• Problem to work on
Your answer should be the exact lines of the data below from the one containing "def State.ownerCores (s" through the one containing "block's entries. -/"; please include nothing else.

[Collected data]
>>

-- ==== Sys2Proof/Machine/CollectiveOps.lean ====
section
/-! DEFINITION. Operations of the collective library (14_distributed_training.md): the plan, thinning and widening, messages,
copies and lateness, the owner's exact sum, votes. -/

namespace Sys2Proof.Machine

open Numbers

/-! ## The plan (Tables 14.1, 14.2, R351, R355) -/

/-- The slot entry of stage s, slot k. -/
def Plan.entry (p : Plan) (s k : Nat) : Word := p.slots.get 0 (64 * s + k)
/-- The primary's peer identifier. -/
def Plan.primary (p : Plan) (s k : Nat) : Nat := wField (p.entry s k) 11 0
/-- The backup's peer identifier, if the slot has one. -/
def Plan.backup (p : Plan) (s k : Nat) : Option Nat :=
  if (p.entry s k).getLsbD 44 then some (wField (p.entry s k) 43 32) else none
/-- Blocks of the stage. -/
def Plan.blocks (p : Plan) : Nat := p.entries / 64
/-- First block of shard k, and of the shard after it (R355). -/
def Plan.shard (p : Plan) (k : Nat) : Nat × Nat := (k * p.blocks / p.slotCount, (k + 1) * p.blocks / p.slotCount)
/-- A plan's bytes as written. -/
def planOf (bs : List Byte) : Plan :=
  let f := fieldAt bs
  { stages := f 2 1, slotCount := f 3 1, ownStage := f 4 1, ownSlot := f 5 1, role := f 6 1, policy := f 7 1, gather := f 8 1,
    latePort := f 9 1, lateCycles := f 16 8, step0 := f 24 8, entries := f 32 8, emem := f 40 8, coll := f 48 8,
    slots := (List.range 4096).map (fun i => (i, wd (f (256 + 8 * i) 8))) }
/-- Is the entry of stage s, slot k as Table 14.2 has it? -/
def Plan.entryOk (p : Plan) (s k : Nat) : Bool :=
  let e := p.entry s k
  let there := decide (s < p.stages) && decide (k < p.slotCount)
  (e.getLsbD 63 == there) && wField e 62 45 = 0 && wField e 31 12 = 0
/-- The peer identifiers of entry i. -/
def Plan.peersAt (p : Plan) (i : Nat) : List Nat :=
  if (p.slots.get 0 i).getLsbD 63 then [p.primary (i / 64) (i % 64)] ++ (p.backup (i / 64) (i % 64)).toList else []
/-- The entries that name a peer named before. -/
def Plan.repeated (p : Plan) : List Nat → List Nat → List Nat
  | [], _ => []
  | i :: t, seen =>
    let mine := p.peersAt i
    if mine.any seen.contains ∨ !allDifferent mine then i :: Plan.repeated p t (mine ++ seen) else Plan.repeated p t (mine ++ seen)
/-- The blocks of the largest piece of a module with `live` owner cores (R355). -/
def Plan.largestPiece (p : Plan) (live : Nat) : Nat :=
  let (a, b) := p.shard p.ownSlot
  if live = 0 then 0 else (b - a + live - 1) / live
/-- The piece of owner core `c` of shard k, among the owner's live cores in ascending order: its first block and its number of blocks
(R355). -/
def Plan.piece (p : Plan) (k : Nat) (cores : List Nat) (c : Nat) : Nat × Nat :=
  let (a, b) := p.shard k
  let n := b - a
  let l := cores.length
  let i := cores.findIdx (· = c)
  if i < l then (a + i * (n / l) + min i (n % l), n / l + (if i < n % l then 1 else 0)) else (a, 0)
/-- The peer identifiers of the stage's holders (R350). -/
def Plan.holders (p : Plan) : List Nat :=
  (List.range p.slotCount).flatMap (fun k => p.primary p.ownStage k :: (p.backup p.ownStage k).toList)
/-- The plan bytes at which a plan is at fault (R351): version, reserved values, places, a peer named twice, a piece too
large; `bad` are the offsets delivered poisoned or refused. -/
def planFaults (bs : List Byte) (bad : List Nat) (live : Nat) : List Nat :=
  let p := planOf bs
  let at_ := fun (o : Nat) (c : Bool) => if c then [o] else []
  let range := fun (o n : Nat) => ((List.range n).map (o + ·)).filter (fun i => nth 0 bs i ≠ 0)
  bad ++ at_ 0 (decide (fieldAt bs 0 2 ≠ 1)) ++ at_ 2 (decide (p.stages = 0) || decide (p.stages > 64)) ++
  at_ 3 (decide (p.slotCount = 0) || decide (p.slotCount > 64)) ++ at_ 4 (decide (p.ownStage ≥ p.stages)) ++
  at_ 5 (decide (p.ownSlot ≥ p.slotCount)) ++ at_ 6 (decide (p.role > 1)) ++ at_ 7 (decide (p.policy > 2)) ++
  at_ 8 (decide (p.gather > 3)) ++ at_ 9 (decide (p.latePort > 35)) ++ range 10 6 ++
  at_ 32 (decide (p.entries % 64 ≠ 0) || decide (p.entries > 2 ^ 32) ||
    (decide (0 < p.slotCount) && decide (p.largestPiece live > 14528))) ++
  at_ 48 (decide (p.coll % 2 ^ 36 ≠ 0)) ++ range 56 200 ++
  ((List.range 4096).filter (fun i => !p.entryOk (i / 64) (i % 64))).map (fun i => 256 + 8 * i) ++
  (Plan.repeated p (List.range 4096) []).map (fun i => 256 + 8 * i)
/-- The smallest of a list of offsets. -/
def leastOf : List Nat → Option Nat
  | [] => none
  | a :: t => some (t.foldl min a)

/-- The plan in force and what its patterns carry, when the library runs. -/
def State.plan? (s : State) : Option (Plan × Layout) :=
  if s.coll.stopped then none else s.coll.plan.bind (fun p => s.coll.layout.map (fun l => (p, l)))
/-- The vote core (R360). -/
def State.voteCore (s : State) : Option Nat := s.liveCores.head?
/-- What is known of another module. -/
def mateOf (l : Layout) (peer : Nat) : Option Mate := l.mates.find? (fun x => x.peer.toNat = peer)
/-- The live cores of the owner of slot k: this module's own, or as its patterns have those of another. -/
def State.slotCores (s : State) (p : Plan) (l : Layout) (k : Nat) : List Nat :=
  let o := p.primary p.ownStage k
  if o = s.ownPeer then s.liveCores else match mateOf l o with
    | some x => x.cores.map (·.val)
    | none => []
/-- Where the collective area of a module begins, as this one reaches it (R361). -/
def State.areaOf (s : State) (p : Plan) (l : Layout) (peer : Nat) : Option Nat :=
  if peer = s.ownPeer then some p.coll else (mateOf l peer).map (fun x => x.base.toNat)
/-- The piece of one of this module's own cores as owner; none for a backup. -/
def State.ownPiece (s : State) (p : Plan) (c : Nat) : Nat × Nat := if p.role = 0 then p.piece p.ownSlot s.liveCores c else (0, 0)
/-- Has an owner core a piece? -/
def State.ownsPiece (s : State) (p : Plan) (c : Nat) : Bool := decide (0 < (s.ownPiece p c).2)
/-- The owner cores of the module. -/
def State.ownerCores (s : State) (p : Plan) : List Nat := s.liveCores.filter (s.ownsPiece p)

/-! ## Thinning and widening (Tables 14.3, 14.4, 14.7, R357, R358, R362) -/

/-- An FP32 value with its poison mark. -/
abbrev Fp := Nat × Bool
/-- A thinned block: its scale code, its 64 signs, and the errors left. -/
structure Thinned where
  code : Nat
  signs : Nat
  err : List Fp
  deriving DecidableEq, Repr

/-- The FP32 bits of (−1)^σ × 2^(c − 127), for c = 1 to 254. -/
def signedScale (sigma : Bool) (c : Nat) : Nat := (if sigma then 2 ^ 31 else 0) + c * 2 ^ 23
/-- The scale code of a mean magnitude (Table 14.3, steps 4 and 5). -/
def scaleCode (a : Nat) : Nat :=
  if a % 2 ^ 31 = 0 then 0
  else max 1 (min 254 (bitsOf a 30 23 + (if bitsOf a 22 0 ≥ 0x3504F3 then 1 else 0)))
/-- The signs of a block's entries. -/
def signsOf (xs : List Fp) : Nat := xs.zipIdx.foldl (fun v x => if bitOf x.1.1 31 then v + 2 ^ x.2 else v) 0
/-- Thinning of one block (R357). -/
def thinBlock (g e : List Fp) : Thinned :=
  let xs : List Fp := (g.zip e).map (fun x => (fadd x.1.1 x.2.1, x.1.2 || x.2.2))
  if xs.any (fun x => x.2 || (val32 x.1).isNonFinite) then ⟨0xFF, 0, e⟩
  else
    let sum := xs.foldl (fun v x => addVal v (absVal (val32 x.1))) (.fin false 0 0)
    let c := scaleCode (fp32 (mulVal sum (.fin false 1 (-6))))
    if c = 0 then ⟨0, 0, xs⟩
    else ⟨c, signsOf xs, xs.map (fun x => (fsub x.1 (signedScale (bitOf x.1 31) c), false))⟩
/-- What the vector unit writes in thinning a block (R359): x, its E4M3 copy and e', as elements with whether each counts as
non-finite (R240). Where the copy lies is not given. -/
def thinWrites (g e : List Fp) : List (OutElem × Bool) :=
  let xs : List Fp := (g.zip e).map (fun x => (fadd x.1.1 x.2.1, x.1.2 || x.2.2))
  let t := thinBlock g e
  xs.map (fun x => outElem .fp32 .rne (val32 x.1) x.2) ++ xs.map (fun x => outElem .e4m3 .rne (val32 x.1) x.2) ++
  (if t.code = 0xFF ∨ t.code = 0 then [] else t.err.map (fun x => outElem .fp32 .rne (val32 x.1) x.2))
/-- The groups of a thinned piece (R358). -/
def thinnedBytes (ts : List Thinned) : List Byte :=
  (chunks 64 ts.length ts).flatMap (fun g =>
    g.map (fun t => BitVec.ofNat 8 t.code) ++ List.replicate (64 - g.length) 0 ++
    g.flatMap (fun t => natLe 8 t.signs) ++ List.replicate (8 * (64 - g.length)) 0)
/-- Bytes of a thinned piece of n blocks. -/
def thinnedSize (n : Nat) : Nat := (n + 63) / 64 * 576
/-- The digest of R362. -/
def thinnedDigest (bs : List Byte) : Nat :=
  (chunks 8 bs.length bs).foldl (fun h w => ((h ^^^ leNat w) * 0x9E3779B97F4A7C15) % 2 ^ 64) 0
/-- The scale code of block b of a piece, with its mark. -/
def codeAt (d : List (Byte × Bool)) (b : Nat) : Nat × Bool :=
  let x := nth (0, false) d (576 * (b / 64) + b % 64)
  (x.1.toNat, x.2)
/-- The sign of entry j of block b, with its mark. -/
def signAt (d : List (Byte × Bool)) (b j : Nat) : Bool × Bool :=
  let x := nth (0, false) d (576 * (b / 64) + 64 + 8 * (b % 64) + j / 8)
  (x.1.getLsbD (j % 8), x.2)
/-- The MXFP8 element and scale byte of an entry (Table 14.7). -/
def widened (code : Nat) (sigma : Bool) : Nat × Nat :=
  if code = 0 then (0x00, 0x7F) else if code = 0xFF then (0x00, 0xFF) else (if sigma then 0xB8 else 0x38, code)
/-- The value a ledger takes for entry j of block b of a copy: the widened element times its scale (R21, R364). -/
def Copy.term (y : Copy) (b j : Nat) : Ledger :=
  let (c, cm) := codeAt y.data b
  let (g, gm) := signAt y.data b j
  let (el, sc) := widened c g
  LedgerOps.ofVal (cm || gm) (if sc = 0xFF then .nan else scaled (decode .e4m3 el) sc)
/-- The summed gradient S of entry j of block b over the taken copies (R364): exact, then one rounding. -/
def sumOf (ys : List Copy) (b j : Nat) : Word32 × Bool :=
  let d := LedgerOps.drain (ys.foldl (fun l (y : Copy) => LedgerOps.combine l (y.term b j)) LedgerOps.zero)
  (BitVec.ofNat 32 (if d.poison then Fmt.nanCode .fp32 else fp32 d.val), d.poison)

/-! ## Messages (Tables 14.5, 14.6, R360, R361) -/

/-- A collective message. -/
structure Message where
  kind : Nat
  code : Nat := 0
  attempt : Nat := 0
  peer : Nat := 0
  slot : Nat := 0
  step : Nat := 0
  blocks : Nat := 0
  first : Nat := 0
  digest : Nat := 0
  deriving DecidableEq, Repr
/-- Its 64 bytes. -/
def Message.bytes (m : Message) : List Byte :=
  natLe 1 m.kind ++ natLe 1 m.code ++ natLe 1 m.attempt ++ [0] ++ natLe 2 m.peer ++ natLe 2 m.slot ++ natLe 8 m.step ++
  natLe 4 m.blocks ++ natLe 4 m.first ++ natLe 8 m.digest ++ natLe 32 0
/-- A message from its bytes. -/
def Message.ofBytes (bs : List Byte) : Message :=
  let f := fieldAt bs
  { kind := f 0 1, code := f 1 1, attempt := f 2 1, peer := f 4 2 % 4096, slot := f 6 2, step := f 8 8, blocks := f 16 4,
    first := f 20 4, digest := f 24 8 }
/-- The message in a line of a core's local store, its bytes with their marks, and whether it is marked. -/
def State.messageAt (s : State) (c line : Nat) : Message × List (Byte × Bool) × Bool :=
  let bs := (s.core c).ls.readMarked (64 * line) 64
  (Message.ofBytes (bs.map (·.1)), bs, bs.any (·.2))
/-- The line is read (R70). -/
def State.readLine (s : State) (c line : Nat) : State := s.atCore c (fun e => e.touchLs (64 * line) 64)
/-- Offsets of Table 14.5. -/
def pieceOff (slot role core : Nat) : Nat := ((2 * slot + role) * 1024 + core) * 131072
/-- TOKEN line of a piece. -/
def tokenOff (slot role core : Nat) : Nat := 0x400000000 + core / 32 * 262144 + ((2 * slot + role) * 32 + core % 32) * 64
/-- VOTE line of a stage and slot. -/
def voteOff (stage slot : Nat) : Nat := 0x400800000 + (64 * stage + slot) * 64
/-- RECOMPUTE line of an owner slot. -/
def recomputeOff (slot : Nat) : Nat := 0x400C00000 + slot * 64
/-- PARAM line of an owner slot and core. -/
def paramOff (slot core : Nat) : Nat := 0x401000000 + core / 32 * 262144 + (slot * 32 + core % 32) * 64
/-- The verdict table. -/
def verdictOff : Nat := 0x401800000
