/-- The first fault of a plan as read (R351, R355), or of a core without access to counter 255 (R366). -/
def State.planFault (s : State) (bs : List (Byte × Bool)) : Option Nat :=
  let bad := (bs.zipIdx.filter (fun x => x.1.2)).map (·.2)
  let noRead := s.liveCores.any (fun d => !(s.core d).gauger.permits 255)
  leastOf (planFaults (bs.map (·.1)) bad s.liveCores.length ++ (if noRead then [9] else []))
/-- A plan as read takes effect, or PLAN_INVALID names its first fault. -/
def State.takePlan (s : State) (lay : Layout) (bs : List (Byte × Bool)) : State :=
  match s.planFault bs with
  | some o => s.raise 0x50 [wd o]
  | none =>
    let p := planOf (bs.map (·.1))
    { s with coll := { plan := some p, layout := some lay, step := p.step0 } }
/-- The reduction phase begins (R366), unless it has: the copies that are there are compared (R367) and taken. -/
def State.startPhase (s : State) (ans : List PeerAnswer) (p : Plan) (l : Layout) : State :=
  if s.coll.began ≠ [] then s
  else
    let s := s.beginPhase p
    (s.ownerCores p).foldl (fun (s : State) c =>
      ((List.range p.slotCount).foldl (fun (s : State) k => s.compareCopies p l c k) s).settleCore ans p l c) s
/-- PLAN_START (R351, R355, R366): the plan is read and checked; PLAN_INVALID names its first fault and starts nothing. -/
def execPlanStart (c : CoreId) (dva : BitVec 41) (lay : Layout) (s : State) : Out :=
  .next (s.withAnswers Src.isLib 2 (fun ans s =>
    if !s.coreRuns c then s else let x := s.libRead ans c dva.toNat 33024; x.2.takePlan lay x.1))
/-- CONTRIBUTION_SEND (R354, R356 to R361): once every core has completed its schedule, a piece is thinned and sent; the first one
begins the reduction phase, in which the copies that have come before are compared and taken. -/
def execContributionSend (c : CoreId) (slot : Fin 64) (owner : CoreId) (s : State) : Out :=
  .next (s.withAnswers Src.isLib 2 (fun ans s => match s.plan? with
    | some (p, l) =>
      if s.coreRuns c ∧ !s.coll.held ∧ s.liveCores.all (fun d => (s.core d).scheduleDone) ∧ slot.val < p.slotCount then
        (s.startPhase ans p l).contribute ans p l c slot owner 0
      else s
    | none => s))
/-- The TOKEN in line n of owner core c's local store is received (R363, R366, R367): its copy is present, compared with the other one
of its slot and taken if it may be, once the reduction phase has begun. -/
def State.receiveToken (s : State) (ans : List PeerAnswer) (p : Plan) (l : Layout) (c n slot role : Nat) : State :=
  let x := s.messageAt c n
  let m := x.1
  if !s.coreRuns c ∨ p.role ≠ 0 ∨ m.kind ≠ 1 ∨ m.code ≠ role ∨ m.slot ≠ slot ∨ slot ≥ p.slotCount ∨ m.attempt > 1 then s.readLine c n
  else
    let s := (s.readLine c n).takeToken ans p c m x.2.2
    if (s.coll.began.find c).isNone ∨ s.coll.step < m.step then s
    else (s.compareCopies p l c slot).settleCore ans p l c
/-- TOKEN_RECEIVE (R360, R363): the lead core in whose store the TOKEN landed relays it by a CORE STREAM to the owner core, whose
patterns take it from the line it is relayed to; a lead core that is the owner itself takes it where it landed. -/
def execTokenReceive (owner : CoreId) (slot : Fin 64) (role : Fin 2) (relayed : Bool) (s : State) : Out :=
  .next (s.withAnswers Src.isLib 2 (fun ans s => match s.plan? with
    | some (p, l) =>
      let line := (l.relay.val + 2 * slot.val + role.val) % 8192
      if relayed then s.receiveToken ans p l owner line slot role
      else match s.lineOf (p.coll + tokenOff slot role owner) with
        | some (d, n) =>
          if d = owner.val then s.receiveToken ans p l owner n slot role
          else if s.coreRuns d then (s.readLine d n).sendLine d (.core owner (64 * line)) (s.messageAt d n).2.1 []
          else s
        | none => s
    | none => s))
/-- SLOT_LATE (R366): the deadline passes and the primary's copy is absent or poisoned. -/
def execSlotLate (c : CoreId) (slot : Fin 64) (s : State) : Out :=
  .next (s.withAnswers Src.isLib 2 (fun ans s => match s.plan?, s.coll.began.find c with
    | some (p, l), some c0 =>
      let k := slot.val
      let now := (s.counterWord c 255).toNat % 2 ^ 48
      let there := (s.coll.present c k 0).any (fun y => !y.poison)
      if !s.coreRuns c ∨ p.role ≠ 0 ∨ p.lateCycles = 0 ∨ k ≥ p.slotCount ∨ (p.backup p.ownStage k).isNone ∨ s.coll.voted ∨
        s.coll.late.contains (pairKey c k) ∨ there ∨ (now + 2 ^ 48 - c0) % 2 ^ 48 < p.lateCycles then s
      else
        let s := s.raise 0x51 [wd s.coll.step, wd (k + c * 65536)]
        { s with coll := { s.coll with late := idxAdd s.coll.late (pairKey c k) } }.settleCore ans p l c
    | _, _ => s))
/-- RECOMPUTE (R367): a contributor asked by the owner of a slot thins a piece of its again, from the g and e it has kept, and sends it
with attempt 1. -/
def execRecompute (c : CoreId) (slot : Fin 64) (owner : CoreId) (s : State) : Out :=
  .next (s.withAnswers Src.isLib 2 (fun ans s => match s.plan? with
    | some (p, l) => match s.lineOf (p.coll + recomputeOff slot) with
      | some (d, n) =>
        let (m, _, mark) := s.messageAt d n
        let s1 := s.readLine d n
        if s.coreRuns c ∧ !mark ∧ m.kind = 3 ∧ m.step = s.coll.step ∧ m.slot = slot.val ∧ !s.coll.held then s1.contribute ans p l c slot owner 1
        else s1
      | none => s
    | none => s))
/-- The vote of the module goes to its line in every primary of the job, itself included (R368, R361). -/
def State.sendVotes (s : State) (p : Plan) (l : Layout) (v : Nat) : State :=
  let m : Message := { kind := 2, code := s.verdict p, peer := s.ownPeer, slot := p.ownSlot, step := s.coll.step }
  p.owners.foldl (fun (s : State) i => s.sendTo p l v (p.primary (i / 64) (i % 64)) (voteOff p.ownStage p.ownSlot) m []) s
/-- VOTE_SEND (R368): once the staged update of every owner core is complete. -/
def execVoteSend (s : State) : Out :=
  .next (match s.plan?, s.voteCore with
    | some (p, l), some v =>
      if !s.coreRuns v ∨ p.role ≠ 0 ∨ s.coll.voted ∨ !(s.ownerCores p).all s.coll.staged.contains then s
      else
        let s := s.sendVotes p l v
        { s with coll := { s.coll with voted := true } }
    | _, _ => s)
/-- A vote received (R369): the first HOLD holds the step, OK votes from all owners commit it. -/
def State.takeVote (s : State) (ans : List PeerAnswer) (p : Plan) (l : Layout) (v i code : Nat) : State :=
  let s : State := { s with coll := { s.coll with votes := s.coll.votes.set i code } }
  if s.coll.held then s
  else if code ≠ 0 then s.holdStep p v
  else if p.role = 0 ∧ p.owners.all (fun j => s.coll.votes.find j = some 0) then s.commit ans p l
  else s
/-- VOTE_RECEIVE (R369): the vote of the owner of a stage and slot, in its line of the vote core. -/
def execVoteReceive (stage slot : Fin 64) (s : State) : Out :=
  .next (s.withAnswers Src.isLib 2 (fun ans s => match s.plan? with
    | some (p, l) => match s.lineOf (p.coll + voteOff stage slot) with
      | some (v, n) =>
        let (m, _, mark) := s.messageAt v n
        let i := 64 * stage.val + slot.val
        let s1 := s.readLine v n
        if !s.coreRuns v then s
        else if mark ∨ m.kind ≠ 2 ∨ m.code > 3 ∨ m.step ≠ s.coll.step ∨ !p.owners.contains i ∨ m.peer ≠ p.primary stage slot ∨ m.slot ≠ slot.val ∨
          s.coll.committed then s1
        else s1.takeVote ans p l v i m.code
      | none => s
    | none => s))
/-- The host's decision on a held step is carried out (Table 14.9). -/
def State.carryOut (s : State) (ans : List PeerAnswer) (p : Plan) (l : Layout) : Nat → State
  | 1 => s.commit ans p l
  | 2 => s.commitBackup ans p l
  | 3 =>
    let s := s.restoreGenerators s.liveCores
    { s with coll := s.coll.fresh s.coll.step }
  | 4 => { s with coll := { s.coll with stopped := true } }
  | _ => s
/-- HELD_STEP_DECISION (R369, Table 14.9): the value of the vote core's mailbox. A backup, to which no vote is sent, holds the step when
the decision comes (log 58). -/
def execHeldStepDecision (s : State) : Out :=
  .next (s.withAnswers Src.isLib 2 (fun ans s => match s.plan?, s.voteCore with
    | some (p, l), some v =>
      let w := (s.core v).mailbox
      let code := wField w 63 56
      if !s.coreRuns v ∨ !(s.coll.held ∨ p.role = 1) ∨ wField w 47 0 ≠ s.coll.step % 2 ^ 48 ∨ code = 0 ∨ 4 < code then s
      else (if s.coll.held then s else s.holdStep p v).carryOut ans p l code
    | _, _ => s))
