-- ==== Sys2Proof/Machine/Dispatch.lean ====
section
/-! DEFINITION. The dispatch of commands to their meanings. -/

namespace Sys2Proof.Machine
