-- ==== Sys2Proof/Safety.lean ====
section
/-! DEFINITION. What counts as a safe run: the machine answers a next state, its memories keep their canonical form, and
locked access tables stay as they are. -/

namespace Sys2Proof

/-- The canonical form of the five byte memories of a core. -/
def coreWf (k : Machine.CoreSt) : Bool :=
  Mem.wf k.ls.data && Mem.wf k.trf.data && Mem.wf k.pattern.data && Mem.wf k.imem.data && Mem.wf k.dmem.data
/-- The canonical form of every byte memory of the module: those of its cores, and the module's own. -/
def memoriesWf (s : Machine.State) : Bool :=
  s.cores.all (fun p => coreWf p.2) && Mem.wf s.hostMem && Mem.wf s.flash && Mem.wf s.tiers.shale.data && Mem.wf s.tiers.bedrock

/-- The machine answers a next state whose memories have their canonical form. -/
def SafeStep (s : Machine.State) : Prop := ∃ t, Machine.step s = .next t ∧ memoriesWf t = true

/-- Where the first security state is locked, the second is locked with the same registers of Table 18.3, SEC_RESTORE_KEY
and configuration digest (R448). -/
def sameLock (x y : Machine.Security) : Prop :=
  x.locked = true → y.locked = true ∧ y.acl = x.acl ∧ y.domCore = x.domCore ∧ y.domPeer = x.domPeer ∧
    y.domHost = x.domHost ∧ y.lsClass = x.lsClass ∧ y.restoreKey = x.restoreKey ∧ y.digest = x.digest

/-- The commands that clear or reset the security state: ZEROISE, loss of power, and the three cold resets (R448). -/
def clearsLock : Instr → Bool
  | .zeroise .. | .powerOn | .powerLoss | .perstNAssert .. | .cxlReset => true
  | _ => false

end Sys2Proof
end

<<

• Response area
def State.ownerCores (s : State) (p : Plan) : List Nat := s.liveCores.filter (s.ownsPiece p)

/-! ## Thinning and widening (Tables 14.3, 14.4, 14.7, R357, R358, R362) -/

/-- An FP32 value with its poison mark. -/
abbrev Fp := Nat × Bool
/-- A thinned block: its scale code, its 64 signs, and the errors left. -/
structure Thinned where
  code : Nat
  signs : Nat
  err : List Fp
  deriving DecidableEq, Repr

/-- The FP32 bits of (−1)^σ × 2^(c − 127), for c = 1 to 254. -/
def signedScale (sigma : Bool) (c : Nat) : Nat := (if sigma then 2 ^ 31 else 0) + c * 2 ^ 23
/-- The scale code of a mean magnitude (Table 14.3, steps 4 and 5). -/
def scaleCode (a : Nat) : Nat :=
  if a % 2 ^ 31 = 0 then 0
  else max 1 (min 254 (bitsOf a 30 23 + (if bitsOf a 22 0 ≥ 0x3504F3 then 1 else 0)))
/-- The signs of a block's entries. -/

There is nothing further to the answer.